#### [Problem]
Set down exactly, from the records below, the line with "DIRSUM (R137). -/" through the line with "def agentHops (s", and nothing else.

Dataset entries
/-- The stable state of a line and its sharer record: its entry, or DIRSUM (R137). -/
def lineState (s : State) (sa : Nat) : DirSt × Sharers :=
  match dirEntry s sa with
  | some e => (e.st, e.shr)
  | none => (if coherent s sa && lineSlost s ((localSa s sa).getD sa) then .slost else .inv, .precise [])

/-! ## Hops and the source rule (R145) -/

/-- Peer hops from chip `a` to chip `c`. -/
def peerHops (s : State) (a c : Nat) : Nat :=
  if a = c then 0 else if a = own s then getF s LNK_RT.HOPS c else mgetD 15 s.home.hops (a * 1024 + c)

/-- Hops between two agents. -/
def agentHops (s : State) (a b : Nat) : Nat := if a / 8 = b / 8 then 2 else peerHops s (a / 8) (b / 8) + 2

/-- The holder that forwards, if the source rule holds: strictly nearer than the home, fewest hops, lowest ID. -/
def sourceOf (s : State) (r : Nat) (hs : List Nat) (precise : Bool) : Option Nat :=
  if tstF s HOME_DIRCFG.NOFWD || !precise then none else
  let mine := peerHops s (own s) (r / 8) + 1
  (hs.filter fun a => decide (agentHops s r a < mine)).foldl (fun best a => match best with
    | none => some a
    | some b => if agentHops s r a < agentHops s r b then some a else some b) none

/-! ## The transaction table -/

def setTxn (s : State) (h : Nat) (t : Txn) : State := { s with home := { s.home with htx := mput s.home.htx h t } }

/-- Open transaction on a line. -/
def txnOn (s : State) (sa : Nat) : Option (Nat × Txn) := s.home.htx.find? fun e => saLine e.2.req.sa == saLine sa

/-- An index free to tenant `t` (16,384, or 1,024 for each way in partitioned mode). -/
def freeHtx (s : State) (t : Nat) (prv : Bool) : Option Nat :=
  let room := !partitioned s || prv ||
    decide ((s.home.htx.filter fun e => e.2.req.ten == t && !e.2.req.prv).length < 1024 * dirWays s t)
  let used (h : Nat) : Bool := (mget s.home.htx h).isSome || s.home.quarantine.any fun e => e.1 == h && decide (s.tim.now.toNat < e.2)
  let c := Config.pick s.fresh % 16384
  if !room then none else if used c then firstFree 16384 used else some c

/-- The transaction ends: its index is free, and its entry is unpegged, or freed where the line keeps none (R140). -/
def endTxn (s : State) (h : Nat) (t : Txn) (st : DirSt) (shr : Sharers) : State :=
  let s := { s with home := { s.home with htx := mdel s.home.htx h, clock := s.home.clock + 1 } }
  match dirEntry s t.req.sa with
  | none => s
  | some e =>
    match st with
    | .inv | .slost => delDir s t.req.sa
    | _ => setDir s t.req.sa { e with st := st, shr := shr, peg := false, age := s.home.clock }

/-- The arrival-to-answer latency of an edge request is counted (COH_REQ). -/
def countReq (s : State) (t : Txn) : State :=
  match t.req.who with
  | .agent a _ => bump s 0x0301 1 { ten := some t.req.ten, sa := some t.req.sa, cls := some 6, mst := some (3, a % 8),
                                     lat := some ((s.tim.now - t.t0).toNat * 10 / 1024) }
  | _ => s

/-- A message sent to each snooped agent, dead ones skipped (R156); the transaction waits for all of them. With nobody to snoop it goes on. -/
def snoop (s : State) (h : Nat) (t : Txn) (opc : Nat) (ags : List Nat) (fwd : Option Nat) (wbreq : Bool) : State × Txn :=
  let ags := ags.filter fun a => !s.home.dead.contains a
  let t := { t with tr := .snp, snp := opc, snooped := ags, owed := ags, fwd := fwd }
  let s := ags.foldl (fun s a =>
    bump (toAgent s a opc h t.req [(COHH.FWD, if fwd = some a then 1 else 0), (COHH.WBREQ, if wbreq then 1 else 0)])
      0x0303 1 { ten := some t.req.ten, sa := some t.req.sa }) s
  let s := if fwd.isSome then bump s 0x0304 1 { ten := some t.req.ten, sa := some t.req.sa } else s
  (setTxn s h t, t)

==

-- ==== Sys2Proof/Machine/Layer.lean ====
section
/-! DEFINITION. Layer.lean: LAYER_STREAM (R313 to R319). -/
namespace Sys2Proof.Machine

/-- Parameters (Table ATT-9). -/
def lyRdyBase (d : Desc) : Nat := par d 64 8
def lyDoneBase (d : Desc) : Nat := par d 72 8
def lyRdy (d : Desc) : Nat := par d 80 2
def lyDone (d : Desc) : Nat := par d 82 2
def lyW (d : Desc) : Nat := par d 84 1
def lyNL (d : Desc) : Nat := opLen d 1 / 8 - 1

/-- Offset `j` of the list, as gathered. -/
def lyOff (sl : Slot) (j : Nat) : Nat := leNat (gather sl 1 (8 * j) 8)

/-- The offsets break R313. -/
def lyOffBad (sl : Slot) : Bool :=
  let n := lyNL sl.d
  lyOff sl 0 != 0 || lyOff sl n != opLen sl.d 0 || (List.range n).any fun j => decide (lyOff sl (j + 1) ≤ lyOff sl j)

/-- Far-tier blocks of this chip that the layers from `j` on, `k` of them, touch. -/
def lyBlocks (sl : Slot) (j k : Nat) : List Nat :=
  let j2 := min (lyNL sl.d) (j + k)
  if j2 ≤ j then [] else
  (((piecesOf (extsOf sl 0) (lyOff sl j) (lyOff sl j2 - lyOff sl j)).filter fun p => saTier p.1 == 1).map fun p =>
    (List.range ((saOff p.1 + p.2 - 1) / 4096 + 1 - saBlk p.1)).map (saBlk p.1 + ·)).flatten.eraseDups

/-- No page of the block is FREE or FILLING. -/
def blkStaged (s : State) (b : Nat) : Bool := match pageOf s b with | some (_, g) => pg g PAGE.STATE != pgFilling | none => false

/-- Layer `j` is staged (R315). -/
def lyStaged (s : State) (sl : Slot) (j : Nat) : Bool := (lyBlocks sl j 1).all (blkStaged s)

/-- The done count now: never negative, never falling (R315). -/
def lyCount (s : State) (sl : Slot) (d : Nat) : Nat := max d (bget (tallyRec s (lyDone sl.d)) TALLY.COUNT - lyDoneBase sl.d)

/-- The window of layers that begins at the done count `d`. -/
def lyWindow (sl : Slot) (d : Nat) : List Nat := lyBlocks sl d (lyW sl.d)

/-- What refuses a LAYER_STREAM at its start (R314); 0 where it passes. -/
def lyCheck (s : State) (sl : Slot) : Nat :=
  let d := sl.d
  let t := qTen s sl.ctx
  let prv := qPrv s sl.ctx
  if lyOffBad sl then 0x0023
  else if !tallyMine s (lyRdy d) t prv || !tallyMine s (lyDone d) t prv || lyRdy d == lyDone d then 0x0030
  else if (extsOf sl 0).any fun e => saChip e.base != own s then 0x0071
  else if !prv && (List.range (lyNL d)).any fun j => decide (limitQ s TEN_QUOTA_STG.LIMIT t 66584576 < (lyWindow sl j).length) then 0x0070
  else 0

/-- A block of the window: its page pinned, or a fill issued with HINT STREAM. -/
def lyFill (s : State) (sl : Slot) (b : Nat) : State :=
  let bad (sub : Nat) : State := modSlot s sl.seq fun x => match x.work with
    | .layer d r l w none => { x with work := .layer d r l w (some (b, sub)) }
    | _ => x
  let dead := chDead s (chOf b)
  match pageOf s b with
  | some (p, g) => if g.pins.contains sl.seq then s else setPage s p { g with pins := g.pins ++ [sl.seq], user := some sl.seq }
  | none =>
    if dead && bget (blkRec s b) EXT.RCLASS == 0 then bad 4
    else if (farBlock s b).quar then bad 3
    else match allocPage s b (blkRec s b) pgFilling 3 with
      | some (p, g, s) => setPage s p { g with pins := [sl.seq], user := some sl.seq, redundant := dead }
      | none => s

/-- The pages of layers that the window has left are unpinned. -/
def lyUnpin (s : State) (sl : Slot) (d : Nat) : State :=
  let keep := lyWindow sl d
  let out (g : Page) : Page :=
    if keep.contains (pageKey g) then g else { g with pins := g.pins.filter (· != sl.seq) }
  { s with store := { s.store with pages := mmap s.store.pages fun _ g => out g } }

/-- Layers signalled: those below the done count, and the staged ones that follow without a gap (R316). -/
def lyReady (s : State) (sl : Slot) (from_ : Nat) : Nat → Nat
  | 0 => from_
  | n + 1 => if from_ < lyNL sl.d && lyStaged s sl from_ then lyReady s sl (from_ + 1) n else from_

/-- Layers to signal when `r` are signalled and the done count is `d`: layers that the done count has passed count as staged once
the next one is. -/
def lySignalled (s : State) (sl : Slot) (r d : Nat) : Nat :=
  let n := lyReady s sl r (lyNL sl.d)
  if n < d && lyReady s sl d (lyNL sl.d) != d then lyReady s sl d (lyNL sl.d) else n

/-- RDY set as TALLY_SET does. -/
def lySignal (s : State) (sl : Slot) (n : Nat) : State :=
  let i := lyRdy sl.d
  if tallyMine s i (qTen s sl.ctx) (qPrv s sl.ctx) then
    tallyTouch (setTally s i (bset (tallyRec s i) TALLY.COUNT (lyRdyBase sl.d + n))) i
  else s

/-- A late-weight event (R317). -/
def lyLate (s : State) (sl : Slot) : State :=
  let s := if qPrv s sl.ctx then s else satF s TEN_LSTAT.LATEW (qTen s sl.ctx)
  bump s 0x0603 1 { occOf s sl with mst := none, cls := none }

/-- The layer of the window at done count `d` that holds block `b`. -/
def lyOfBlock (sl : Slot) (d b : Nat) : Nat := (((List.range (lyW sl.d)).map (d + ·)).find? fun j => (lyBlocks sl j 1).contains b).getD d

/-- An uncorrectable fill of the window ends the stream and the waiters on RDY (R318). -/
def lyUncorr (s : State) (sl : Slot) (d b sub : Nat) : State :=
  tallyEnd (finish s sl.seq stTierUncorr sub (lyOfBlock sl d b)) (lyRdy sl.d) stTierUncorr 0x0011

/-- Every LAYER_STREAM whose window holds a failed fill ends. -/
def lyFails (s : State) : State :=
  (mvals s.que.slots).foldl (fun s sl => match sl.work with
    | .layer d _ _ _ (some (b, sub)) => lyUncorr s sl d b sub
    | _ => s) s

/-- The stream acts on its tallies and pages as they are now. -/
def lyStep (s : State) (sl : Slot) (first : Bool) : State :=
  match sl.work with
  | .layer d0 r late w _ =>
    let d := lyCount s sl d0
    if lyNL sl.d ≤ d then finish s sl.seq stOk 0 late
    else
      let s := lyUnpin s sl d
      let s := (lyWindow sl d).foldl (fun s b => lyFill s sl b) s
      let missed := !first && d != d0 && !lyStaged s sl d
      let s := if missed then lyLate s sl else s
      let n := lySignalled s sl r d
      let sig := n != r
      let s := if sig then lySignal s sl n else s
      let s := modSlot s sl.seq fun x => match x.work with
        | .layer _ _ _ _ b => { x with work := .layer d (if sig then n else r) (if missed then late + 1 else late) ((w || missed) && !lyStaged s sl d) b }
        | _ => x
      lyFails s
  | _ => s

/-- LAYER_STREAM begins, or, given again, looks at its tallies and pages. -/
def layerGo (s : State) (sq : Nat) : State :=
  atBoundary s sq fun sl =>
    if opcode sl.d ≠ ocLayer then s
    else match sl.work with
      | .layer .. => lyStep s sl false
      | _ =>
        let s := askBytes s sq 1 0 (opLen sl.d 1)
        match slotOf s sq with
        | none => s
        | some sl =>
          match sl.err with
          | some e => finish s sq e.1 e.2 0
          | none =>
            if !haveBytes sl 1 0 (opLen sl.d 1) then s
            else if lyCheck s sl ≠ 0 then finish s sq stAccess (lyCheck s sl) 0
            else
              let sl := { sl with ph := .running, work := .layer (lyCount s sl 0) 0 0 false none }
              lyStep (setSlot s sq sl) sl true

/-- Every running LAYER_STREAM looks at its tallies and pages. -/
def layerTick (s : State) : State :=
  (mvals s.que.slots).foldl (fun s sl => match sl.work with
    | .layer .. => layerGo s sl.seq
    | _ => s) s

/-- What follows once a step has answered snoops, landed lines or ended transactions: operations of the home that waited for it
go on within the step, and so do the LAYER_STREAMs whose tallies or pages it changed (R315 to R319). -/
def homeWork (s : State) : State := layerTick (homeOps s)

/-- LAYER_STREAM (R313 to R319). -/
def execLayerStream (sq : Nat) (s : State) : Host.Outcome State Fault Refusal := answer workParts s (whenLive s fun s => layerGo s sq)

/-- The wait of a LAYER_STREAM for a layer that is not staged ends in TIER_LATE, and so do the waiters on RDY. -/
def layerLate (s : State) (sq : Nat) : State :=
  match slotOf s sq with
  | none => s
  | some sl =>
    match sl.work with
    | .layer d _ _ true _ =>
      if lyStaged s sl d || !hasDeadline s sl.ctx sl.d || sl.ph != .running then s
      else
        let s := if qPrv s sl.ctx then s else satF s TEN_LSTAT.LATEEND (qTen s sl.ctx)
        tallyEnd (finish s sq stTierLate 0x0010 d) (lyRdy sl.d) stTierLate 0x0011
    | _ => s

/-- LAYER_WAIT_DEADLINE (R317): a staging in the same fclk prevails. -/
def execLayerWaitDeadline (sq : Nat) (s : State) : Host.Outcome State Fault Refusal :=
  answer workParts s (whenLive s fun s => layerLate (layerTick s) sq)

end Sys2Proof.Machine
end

#### [Response area]
/-- The stable state of a line and its sharer record: its entry, or DIRSUM (R137). -/
def lineState (s : State) (sa : Nat) : DirSt × Sharers :=
  match dirEntry s sa with
  | some e => (e.st, e.shr)
  | none => (if coherent s sa && lineSlost s ((localSa s sa).getD sa) then .slost else .inv, .precise [])

/-! ## Hops and the source rule (R145) -/

/-- Peer hops from chip `a` to chip `c`. -/
def peerHops (s : State) (a c : Nat) : Nat :=
  if a = c then 0 else if a = own s then getF s LNK_RT.HOPS c else mgetD 15 s.home.hops (a * 1024 + c)

/-- Hops between two agents. -/
def agentHops (s : State) (a b : Nat) : Nat := if a / 8 = b / 8 then 2 else peerHops s (a / 8) (b / 8) + 2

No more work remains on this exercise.